An Unbounded Fully Homomorphic Encryption Scheme Based on Ideal Lattices and Chinese Remainder Theorem

TL;DR

This paper introduces a new unbounded fully homomorphic encryption scheme based on ideal lattices and the Chinese Remainder Theorem, enabling unlimited computations on encrypted data without bootstrapping.

Contribution

It presents a straightforward, noise-free unbounded FHE scheme that differs from Gentry's bootstrapping approach, solving longstanding open problems in homomorphic encryption.

Findings

Supports unlimited homomorphic computations without noise accumulation

Does not require bootstrapping for ciphertext refreshment

Based on ideal lattices and Chinese Remainder Theorem

Abstract

We propose an unbounded fully homomorphic encryption scheme, i.e. a scheme that allows one to compute on encrypted data for any desired functions without needing to decrypt the data or knowing the decryption keys.
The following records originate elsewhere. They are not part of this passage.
-- ==== Sys2Proof/Machine/ConfigFields.lean ====
section
/-! DEFINITION. The fields of ENCODE_CONFIG, the picture extension and DECODE_CONFIG as tables of offset, size, class of
change and range (Tables 2.8, 3.5, 4.4, 5.9, 6.5 to 6.8, 7.5 to 7.7, 8.4, 12.7), and the values derived from them. -/

namespace Sys2Proof.Machine

/-- One field: offset, size, when it may change (0 = at any frame, 1 = at a refresh start, 2 = never), its range with a step,
and further values that it may hold. -/
structure CfgField where
  off  : Nat
  size : Nat
  cls  : Nat
  lo   : Nat
  hi   : Nat
  step : Nat
  also : List Nat
deriving DecidableEq, Repr

/-- A field of any value. -/
def anyF (off size cls : Nat) : CfgField := ⟨off, size, cls, 0, 2 ^ 64, 1, []⟩
/-- A field with an inclusive range. -/
def rangeF (off size cls lo hi : Nat) : CfgField := ⟨off, size, cls, lo, hi, 1, []⟩

/-- Table 12.7, general. -/
def fieldsGeneral : List CfgField :=
  [rangeF 0x000 1 2 0 3, rangeF 0x001 1 2 0 2, rangeF 0x002 1 2 0 2, rangeF 0x003 1 2 0 3, rangeF 0x004 1 2 0 64,
   rangeF 0x005 1 0 0 7, rangeF 0x006 2 0 0 50000, anyF 0x008 4 2, anyF 0x00C 4 2, rangeF 0x010 1 0 0 15,
   rangeF 0x011 1 2 0 1, rangeF 0x012 2 2 1 32, rangeF 0x014 4 2 16 4096, anyF 0x018 8 0, anyF 0x020 16 0]

/-- Table 7.5, picture format. -/
def fieldsPicture : List CfgField :=
  [rangeF 0x040 1 2 0 2, ⟨0x041, 1, 2, 0, 4, 1, [6, 7]⟩, rangeF 0x042 1 2 0 3, ⟨0x043, 1, 2, 8, 16, 2, []⟩,
   rangeF 0x044 2 2 64 32768, rangeF 0x046 2 2 64 17280, rangeF 0x048 4 2 1 480000, rangeF 0x04C 4 2 1 1001000,
   anyF 0x050 2 0, anyF 0x052 2 0, anyF 0x054 2 2, anyF 0x056 2 2, ⟨0x058, 2, 2, 64, 32768, 1, [0]⟩,
   ⟨0x05A, 2, 2, 64, 17280, 1, [0]⟩, ⟨0x05C, 1, 2, 0, 3, 1, [0xFF]⟩, ⟨0x05D, 1, 2, 8, 12, 2, [0, 16]⟩,
   rangeF 0x05E 1 2 0 2, rangeF 0x05F 1 2 0 3, ⟨0x060, 1, 2, 1, 1, 1, [9]⟩, ⟨0x061, 1, 2, 1, 1, 1, [14, 16, 18]⟩,
   ⟨0x062, 1, 2, 0, 1, 1, [9]⟩, rangeF 0x063 1 0 0 1, rangeF 0x064 1 0 0 15, rangeF 0x065 1 2 0 1,
   ⟨0x066, 1, 2, 0, 0, 1, [2]⟩, rangeF 0x067 1 2 0 8, ⟨0x068, 4, 2, 0, 2 ^ 32, 256, []⟩, ⟨0x06C, 4, 2, 0, 2 ^ 32, 256, []⟩,
   ⟨0x070, 4, 2, 0, 2 ^ 32, 4096, []⟩, ⟨0x074, 4, 2, 0, 2 ^ 32, 4096, []⟩, rangeF 0x078 1 2 0 1]

/-- Table 2.8, coding tools and structure. -/
def fieldsTools : List CfgField :=
  [anyF 0x080 1 2, anyF 0x081 1 2, rangeF 0x082 1 2 0 1, rangeF 0x083 1 1 0 7, rangeF 0x084 1 2 0 3,
   ⟨0x085, 1, 2, 0, 0, 1, [8, 16, 32]⟩, rangeF 0x086 1 2 1 7, rangeF 0x087 1 1 1 4, anyF 0x088 4 1, rangeF 0x08C 1 2 0 2,
   rangeF 0x08D 1 2 0 1, rangeF 0x08E 2 1 1 256, rangeF 0x090 1 2 0 1, rangeF 0x091 1 2 0 3, rangeF 0x092 1 2 1 64,
   rangeF 0x093 1 2 1 64, rangeF 0x094 1 2 0 1, rangeF 0x095 1 1 0 2, rangeF 0x096 1 2 0 1, anyF 0x098 32 2,
   anyF 0x0B8 32 2, anyF 0x0D8 8 1, anyF 0x0E0 8 1, rangeF 0x0E8 1 1 0 4, anyF 0x0E9 1 0, anyF 0x0EA 1 0,
   rangeF 0x0EB 1 1 0 1, rangeF 0x0EC 1 1 0 1, rangeF 0x0ED 1 1 0 1]

/-- Table 3.5, SEARCH_CONTROL. -/
def fieldsSearch : List CfgField :=
  [⟨0x0F0, 1, 0, 0, 4, 1, [0xFF]⟩, rangeF 0x0F1 1 0 0 4, ⟨0x0F2, 1, 0, 2, 16, 1, [0]⟩, ⟨0x0F3, 1, 0, 0, 64, 4, []⟩,
   ⟨0x0F4, 2, 0, 0, 256, 32, []⟩, ⟨0x0F6, 2, 0, 0, 128, 16, []⟩, ⟨0x0F8, 2, 0, 64, 32764, 4, [0]⟩,
   ⟨0x0FA, 2, 0, 64, 32764, 4, [0]⟩, rangeF 0x0FC 1 0 0 4, rangeF 0x0FD 1 0 0 1, rangeF 0x0FE 1 0 0 1]

/-- Table 4.4, rate and fidelity. -/
def fieldsRate : List CfgField :=
  [rangeF 0x100 1 1 0 4, rangeF 0x101 1 1 0 1, rangeF 0x102 1 1 1 8, rangeF 0x103 1 1 0 1,
   ⟨0x104, 4, 0, 64, 50000000, 1, [0]⟩, anyF 0x108 4 0, anyF 0x10C 4 1, anyF 0x110 4 1, anyF 0x114 2 0, anyF 0x116 2 0,
   anyF 0x118 2 0, anyF 0x11A 2 0, rangeF 0x11C 2 0 5120 25344, rangeF 0x11E 1 0 0 8, ⟨0x120, 2, 0, 5120, 25344, 1, [0]⟩,
   ⟨0x122, 2, 0, 5120, 25344, 1, [0]⟩, ⟨0x124, 2, 0, 0x4000, 0xFFFF, 1, [0]⟩, rangeF 0x126 1 0 0 3, rangeF 0x127 1 0 1 12,
   rangeF 0x128 1 0 0 100, rangeF 0x129 1 0 0 16, ⟨0x130, 8, 0, 0, 2 ^ 64, 4096, []⟩, anyF 0x138 8 0]

/-- Table 5.9, output and packetisation. -/
def fieldsOutput : List CfgField :=
  [rangeF 0x180 1 2 0 1, rangeF 0x181 1 0 0 1, rangeF 0x182 1 0 0 0x7F, rangeF 0x183 1 0 0 2, rangeF 0x184 1 2 0 2,
   rangeF 0x185 1 2 12 24, anyF 0x186 2 2, rangeF 0x188 2 0 256 8952, rangeF 0x18A 1 2 96 127, rangeF 0x18B 1 0 10 100,
   anyF 0x18C 4 2, anyF 0x190 2 2, rangeF 0x192 2 2 0x20 0x1FFE, anyF 0x194 4 2, rangeF 0x198 2 2 0x20 0x1FFE,
   anyF 0x19A 2 0]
This is a rational solution to an old problem proposed by Rivest, Adleman, and Dertouzos \cite{32} in 1978, and to some new problems appeared in Peikert \cite{28} as open questions 10 and open questions 11 a few years ago. Our scheme is completely different from the breakthrough work \cite{14,15} of Gentry in 2009. Gentry's bootstrapping technique constructs a fully homomorphic encryption (FHE) scheme from a somewhat homomorphic one that is powerful enough to evaluate its own decryption function. To date, it remains the only known way of obtaining unbounded FHE. Our construction of unbounded FHE scheme is straightforward and noise-free that can handle unbounded homomorphic computation on any refreshed ciphertexts without bootstrapping transformation technique.